■ Problem statement
Everything from the line containing "(orb 0).loopAt = 0" down to the last line of the entries below must be transcribed exactly, and nothing else.

■ Raw data
────────
/-- Each command at a channel that is idle, running either way, busy with room and full under each POLICY, in fault; a waiting
command that can take effect and one that cannot; no channel. -/
theorem witness_orbit_commands :
    (∀ c ∈ [orb 0, { orb 0 with st := 7 }, { orb 0 with st := 7, rev := true }, { orb 0 with st := 2 },
        { orb 0 with st := 2, queue := [.stop] }, { orb 1 with st := 2, queue := [.stop] }, { orb 2 with st := 2 },
        { orb 0 with st := 9, inFault := true }, { orb 0 with st := 9, inFault := true, target := 10000 }, { orb 0 with queue := [.stop] }],
      (orbUp c 0).wf = true ∧ (orbUp c 0).orb.chans.lookup 3 = some c) ∧
    (orb 0).busy = false ∧ (orb 0).queue = [] ∧ { orb 0 with st := 2 }.busy = true ∧ { orb 0 with st := 7 }.running = true ∧
    (orb 0).st = 1 ∧ (1 : BitVec 16).toInt ≠ 0 ∧ (0xFFFF : BitVec 16).toInt < 0 ∧
    up.orb.chans.lookup 3 = none ∧ up.orb.tripped = false ∧ up.on 157 = true ∧ HostGranted up pf (Reg.ORB_CMD 3) := by
  unfold HostGranted
  decide +kernel

/-- Each phase of a start at the very end of its time and 1 ns before; OBSERVE with each number of valid transitions and of
passes through BRAKE; pulses above the threshold of POS_CODE, below it and that do not trip, unambiguous and ambiguous;
crossings in RAMP and RUN, and one while the switch is held off. -/
theorem witness_orbit_sequences :
    (∀ c ∈ [{ orb 0 with st := 2 }, { orb 0 with st := 2, valid := 3, target := -10000 }, { orb 0 with st := 2, valid := 3, brakes := 3 },
        { orb 0 with st := 3 }, { orb 0 with st := 4 }, { orb 0 with st := 5 }, { orb 0 with st := 6, stepNs := 1000 },
        { orb 0 with st := 6, tries := 2 }, { orb 0 with st := 7, commDue := some 0 }],
      (orbUp c 1000000000).wf = true ∧ (orbUp c 1000000000).orb.chans.lookup 3 = some c) ∧
    (let p := OrbStart.default
     p.observeMs * 1000000 = 100000000 ∧ p.brakeMs * 1000000 = 1000000000 ∧ p.alignMs * 1000000 = 200000000 ∧
     (p.rampMs + 500) * 1000000 = 2000000000 ∧ p.tries = 3) ∧
    (let ps := pulses { orb 0 with st := 4 } (List.replicate 6 (some (10, 1)))
     (ps.any (·.2)) = true ∧ ((ps.foldl (fun m q => max m q.1) 0 - (ps.getD (shortest ps) (0, false)).1) * 1000 <
       OrbStart.default.posDiff * ps.foldl (fun m q => max m q.1) 0)) ∧
    (let ps := pulses { orb 0 with st := 4 } (some (10, 1) :: List.replicate 5 (some (100, 1)))
     ¬ ((ps.foldl (fun m q => max m q.1) 0 - (ps.getD (shortest ps) (0, false)).1) * 1000 <
       OrbStart.default.posDiff * ps.foldl (fun m q => max m q.1) 0)) ∧
    (let c := { orb 0 with st := 4, cfg := { orbCfg 0 with posCode := 1 } }
     pulses c [some (10, 4762), some (10, 4761), none] = (10, true) :: List.replicate 5 (200000, false)) ∧
    (let c := { orb 0 with st := 7, ocFrom := some 0, ocLast := 5 } ; ocHeld 10 c = true ∧ ocHeld 1000000000 c = false ∧
     (orbUp c 10).wf = true) ∧
    pastIgnored 1000000000 { orb 0 with st := 6, stepNs := 1000 } = true ∧
    (let s := { orbUp { orb 0 with st := 7 } 0 with epoch := 10000000 } ; s.wf = true ∧ s.epoch / 10000000 ≠ (orb 0).loopAt) ∧
    (orb 0).loopAt = 0 ∧ (250000000 < 250000001 - (orb 0).lastX) := by decide +kernel

/-- Lost synchronisation the first and the third time; trips while driven and while coasting; trips in every period for OC_MS;
the comparator asserted for 10 µs; a retry that is due, one after RETRY_MAX; 5 s of RUN. -/
theorem witness_orbit_faults :
    (∀ c ∈ [{ orb 0 with st := 7, ivals := [1000] }, { orb 0 with st := 7, ivals := [1000], losses := [4999999999, 5000000000] },
        { orb 0 with st := 8, ocFrom := some 0, ocLast := 5000000000 }, { orb 0 with st := 9, fault := 2 },
        { orb 0 with st := 9, fault := 2, retries := 1 }, { orb 0 with st := 9, fault := 4 }, { orb 0 with st := 7, inFault := true }],
      let s := orbUp c 5000000000 ; s.wf = true ∧ s.orb.chans.lookup 3 = some c ∧ s.on 157 = true ∧ s.orb.tripped = false) ∧
    (orbCfg 0).ocCode * 300000 < 63 * 1 ∧ 63 * 1 < { orbCfg 0 with ocCode := 1 }.ocCode * 300000 ∧
    2 * [1000].sum ≤ (5000000000 - (orb 0).lastX) * 1 ∧ (orb 0).coasting = true ∧ (orb 0).offAt + 10000 ≤ 5000000000 ∧
    (orb 0).since + (orbCfg 0).retryS * 1000000000 ≤ 5000000000 ∧ (orb 0).since + 5000000000 ≤ 5000000000 := by decide +kernel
────────
■ Solution to the problem
    (orb 0).loopAt = 0 ∧ (250000000 < 250000001 - (orb 0).lastX) := by decide +kernel

/-- Lost synchronisation the first and the third time; trips while driven and while coasting; trips in every period for OC_MS;
the comparator asserted for 10 µs; a retry that is due, one after RETRY_MAX; 5 s of RUN. -/
theorem witness_orbit_faults :
    (∀ c ∈ [{ orb 0 with st := 7, ivals := [1000] }, { orb 0 with st := 7, ivals := [1000], losses := [4999999999, 5000000000] },
        { orb 0 with st := 8, ocFrom := some 0, ocLast := 5000000000 }, { orb 0 with st := 9, fault := 2 },
        { orb 0 with st := 9, fault := 2, retries := 1 }, { orb 0 with st := 9, fault := 4 }, { orb 0 with st := 7, inFault := true }],
      let s := orbUp c 5000000000 ; s.wf = true ∧ s.orb.chans.lookup 3 = some c ∧ s.on 157 = true ∧ s.orb.tripped = false) ∧
    (orbCfg 0).ocCode * 300000 < 63 * 1 ∧ 63 * 1 < { orbCfg 0 with ocCode := 1 }.ocCode * 300000 ∧
    2 * [1000].sum ≤ (5000000000 - (orb 0).lastX) * 1 ∧ (orb 0).coasting = true ∧ (orb 0).offAt + 10000 ≤ 5000000000 ∧
    (orb 0).since + (orbCfg 0).retryS * 1000000000 ≤ 5000000000 ∧ (orb 0).since + 5000000000 ≤ 5000000000 := by decide +kernel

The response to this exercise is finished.